If the name Chris Wetherell doesn't sound familiar to you, perhaps you know the product he invented eight years ago. Wetherell is the creator of  Google Reader, the news aggregating application that was shut down on Monday despite a huge following. He says that if he had come up with the idea today, he would have launched it outside of Google and built it up independently of Mountain View.

Almost completely overlooked in the decision by Google to close Reader is the precedence it is setting for current and future employees. There is no longer any incentive for workers to bring their best idea to management, knowing that even if a new idea becomes wildly popular, it could get shut down. Jenna Bilotta, a former Google UX designer who worked on the Google Reader project with Wetherall, says that "If people have an amazing idea that they feel passionate about, it may almost feel safer to leave the company to protect your idea." If Wetherall and Bilotta had left Google and brought out Reader on their own, who knows what they might each be worth now?
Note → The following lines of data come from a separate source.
/-- The transactions at ALIGNING: the read of ID, and the writes, each with IMM set (R137, R194). DESIGN CHOICE (entry 148): the read
comes first. -/
def State.linkWrites (s : State) (n : Nat) : List RfcWrite :=
  let w := fun reg data => ({ pair := n, reg := reg, data := data, at_ := 0, imm := true } : RfcWrite)
  [{ w 0 0 with rd := true }, w 1 (s.getF (F.CH_FREQ_FREQ n)), w 5 0, w 2 (s.getF (F.CH_PORTCFG_RXGAIN_U n)),
   w 3 (s.getF (F.CH_PORTCFG_TXGAIN_DEF n)), w 4 (s.getF (F.CH_PORTCFG_PROFILE_DEF n))] ++
  (List.range 64).map fun i => w (0x40 + i) (s.word (F.CH_RAMP (i / 4) (i % 4))).toNat

/-- The receive links and the detectors follow the structure and the domains (R131, R206, R217): frames held on a link
that goes DOWN end; a link that starts ALIGNING has its front-end written, and the pair's current profile is PROFILE_DEF. -/
def State.rfSync (s : State) (n : Nat) : State :=
  let was := s.getF (F.SC_RFSTAT_STATE n)
  let s1 := if !s.rfActive n && was != 0 then
      ({ s with chirp := { s.chirp with waiting := s.chirp.waiting.filter (·.port != n) } } : State).endPort n .domainDown
    else s
  let s2 := s1.rfFollow n
  if was = 0 ∧ s2.getF (F.SC_RFSTAT_STATE n) = 1 then
    ({ s2 with sample := { s2.sample with rfc := s2.sample.rfc ++ s2.linkWrites n } } : State).setF (F.CH_PAIRSTAT_PROFILE n)
      (s2.getF (F.CH_PORTCFG_PROFILE_DEF n))
  else s2

/-! ## Links and attempts (R231 to R234) -/

/-- Word `i` of a link as it works in the slot in progress (R235). -/
def State.linkWord (s : State) (l i : Nat) : Word :=
  match afind s.radio.oldLinks l with
  | some ws => wordAt ws i
  | none => s.word (F.MC_LINK0 l + 4 * i)

def State.linkEn (s : State) (l : Nat) : Bool := (s.linkWord l 0).bit 19
def State.linkTx (s : State) (l : Nat) : Bool := (s.linkWord l 0).bit 20
def State.linkPair (s : State) (l : Nat) : Nat := (s.linkWord l 0).field 25 21
def State.linkNeigh (s : State) (l : Nat) : Nat := (s.linkWord l 1).field 16 0
def State.linkAny (s : State) (l : Nat) : Bool := (s.linkWord l 1).bit 17
def State.linkQueue (s : State) (l : Nat) : Nat := (s.linkWord l 2).field 13 0
def State.linkSf (s : State) (l : Nat) : Nat := (s.linkWord l 2).field 16 14
def State.linkCr (s : State) (l : Nat) : Nat := (s.linkWord l 2).field 19 17

/-- The address of an endpoint entry of the device (R220). -/
def State.epAddr (s : State) (e : Nat) : Nat := s.ownPrefix * 2 ^ 22 + s.memberNo * 2 ^ 17 + e

/-- The link a frame is scheduled on (R232): right sender, channel, spreading factor and time. -/
def State.scheduledOn (s : State) (n chan sf sync src : Nat) : Option Nat :=
  match afind s.radio.serve n with
  | none => none
  | some v =>
    let exp : Int := v.expect + nominalPre * tSym sf (s.chmode n)
    if !s.linkTx v.link && (s.linkAny v.link || src == s.epAddr (s.linkNeigh v.link)) && v.chan == chan &&
       s.linkSf v.link == sf && decide ((sync : Int) - exp ≤ v.guard) && decide (exp - sync ≤ v.guard)
    then some v.link else none

def State.dropAttempt (s : State) (l : Nat) : State :=
  { s with radio := { s.radio with attempts := s.radio.attempts.filter (·.link != l) } }

/-- A link attempt's item is released (R174, R234). -/
def State.rfRelease (s : State) (a : RfAttempt) : State :=
  let s1 := (s.qRelease a.queue).dropAttempt a.link
  { s1 with radio := { s1.radio with used := adel s1.radio.used a.queue } }

def State.rfRewind (s : State) (a : RfAttempt) : State := (s.qRewind a.queue).dropAttempt a.link

/-- A missing radio ACK (R234): rewound while retries are left, else released with RF_NOACK. -/
def State.rfAckMissed (s : State) (a : RfAttempt) : State :=
  let used := aget 0 s.radio.used a.queue + 1
  if used ≤ s.getF F.MC_SCHEDCFG_RETRIES then
    let s1 := s.rfRewind a
    { s1 with radio := { s1.radio with used := aset s1.radio.used a.queue used } }
  else (s.rfRelease a).notice ncRF_NOACK a.pair []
Hoping to capture lightning in a bottle once again, the pair has teamed up to develop Avocado, a private messaging service for couples that is available for iOS and Android.

Bilotta, like many others, still scratches her head over Google decision to 86 Google Reader. "I think the reason why people are freaking out about Reader is because that Reader did stick. The numbers, at least until I left, were still going up." While the decision by Google to close Reader affects many people now, in the future it might be Google that gets hurt if the best ideas from inside the company end up developed outside the company.